Georgios Katsikogiannis

Personal information
- Date of birth: 5 September 1988 (age 38)
- Place of birth: Athens, Greece
- Height: 1.84 m (6 ft 0 in)
- Position: Defensive midfielder

Youth career
- Olympiacos

Senior career*
- Years: Team / Apps / (Gls)
- 2007–2011: Olympiacos / 8 / (0)
- 2008–2009: → Levadiakos (loan) / 18 / (0)
- 2010–2011: → OFI (loan) / 23 / (0)
- 2011–2012: Doxa Drama / 6 / (0)
- 2012–2017: Kallithea / 123 / (4)
- 2017–2018: Aittitos Spata / 2 / (0)
- 2019: Ionikos / 0 / (0)
- 2019–2020: Egaleo / 11 / (0)
- 2020–2021: Marko / 0 / (0)
- 2021–2022: Kyanos Asteras Vari
- 2022–2024: Agia Eleousa / 20 / (0)

= Georgios Katsikogiannis =

Greek footballer

Georgios Katsikogiannis (Γεώργιος Κατσικογιάννης, born 5 September 1988) is a Greek former professional footballer who played as a defensive midfielder.

== Career ==
Katsikogiannis signed his first professional contract with Olympiacos at the start of the 2007/08 season.
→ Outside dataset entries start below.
-- ==== Sys2Proof/Machine/Memory.lean ====
section
/-! DEFINITION. The operations over memory (20_memory.md R60, R65): reading and writing one byte, filling a range with
zeros, opening a range (its bytes hold any value), byte-serial copies, and the canonical form they keep. -/

namespace Sys2Proof.Machine

/-- The first listed byte at `a`. -/
def lookupCell : List Host.Cell → Nat → Option Byte
  | [], _ => none
  | (b, v) :: rest, a => if b = a then some v else lookupCell rest a

/-- Does the span hold the address? -/
def OpenSpan.covers (r : OpenSpan) (a : Nat) : Bool := decide (r.base ≤ a ∧ a < r.base + r.len)

/-- The free value of an open address, by the draw that opened it; none where no span covers it. -/
def openByte : List OpenSpan → Nat → Option Byte
  | [], _ => none
  | r :: rest, a => if r.covers a then some (Config.freeByte r.draw a) else openByte rest a

/-- What an unlisted address reads as: a free value where a span covers it, else 0, the byte of memory that nothing has
written (DESIGN CHOICE, log entry 2). -/
def Memory.unlisted (m : Memory) (a : Nat) : Byte := (openByte m.spans a).getD 0#8

/-- Read one byte. -/
def Memory.read (m : Memory) (a : Nat) : Byte := (lookupCell m.cells a).getD (m.unlisted a)

/-- The cells outside `[lo, hi)`. -/
def dropCells (lo hi : Nat) (cells : List Host.Cell) : List Host.Cell :=
  cells.filter fun c => decide (c.1 < lo ∨ hi ≤ c.1)

/-- Insert a cell before the first one of a higher address. -/
def insertCell (a : Nat) (v : Byte) : List Host.Cell → List Host.Cell
  | [] => [(a, v)]
  | c :: rest => if a < c.1 then (a, v) :: c :: rest else c :: insertCell a v rest

/-- What is left of a span when `[lo, hi)` is cut out of it, for `lo < hi`. -/
def cutSpan (lo hi : Nat) (r : OpenSpan) : List OpenSpan :=
  (if r.base < min (r.base + r.len) lo then [⟨r.base, min (r.base + r.len) lo - r.base, r.draw⟩] else []) ++
  (if max r.base hi < r.base + r.len then [⟨max r.base hi, r.base + r.len - max r.base hi, r.draw⟩] else [])

/-- Cut `[lo, hi)` out of every span. -/
def cutSpans (lo hi : Nat) (spans : List OpenSpan) : List OpenSpan := spans.flatMap (cutSpan lo hi)

/-- Insert a span before the first one of a higher base. -/
def insertSpan (r : OpenSpan) : List OpenSpan → List OpenSpan
  | [] => [r]
  | q :: rest => if r.base < q.base then r :: q :: rest else q :: insertSpan r rest

/-- Write one byte: the address is listed unless the byte is what it reads as unlisted, and no span covers it. -/
def Memory.write (m : Memory) (a : Nat) (v : Byte) : Memory where
  cells := if v = 0#8 then dropCells a (a + 1) m.cells else insertCell a v (dropCells a (a + 1) m.cells)
  spans := cutSpans a (a + 1) m.spans

/-- Write 0 to every byte of `[base, base + len)`. -/
def Memory.zero (m : Memory) (base len : Nat) : Memory :=
  if len = 0 then m else ⟨dropCells base (base + len) m.cells, cutSpans base (base + len) m.spans⟩

/-- Open `[base, base + len)`: its bytes hold any value from here on, the free values of `draw`. -/
def Memory.havoc (m : Memory) (base len draw : Nat) : Memory :=
  if len = 0 then m else
    ⟨dropCells base (base + len) m.cells, insertSpan ⟨base, len, draw⟩ (cutSpans base (base + len) m.spans)⟩

/-- Write a byte string from `a` on, byte by byte in increasing order; addresses are modulo 2^64 (00_scope.md R12). -/
def Memory.writeBytes (m : Memory) (a : Addr) : List Byte → Memory
  | [] => m
  | b :: rest => (m.write a.toNat b).writeBytes (a + 1) rest

/-- `MemRead(a, n)` (00_scope.md R11): `n` bytes from `a` on. -/
def Memory.readBytes (m : Memory) (a : Addr) : Nat → List Byte
  | 0 => []
  | n + 1 => m.read a.toNat :: m.readBytes (a + 1) n

/-- The byte-serial copy of `n` bytes in increasing order (40_primitives.md R140, R141): byte `i` is read after the
bytes before it are written, so a source that overlaps the destination from below replicates. -/
def Memory.copy (m : Memory) (src dst : Addr) : Nat → Memory
  | 0 => m
  | n + 1 => (m.write dst.toNat (m.read src.toNat)).copy (src + 1) (dst + 1) n

/-- The canonical form: addresses strictly rising and below 2^64, no listed byte equal to what its address reads as
unlisted (no listed 0, and no listed address inside an open span), and the open spans non-empty, apart and rising. -/
abbrev Memory.wf (m : Memory) : Prop :=
  m.cells.Pairwise (fun c d => c.1 < d.1) ∧
  (∀ c ∈ m.cells, c.1 < 2 ^ 64 ∧ c.2 ≠ 0#8 ∧ openByte m.spans c.1 = none) ∧
  m.spans.Pairwise (fun r q => r.base + r.len ≤ q.base) ∧
  (∀ r ∈ m.spans, 0 < r.len)

end Sys2Proof.Machine
end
He made his debut with Olympiacos on 8 December 2007.

In September 2008, Olympiacos expanded his contract for 4 more years and loaned him to Levadiakos for 2 years. After only one-year spell with Levadiakos, Olympiacos terminated the loan and brought Katsikogiannis back to the squad for the 2009–2010 season.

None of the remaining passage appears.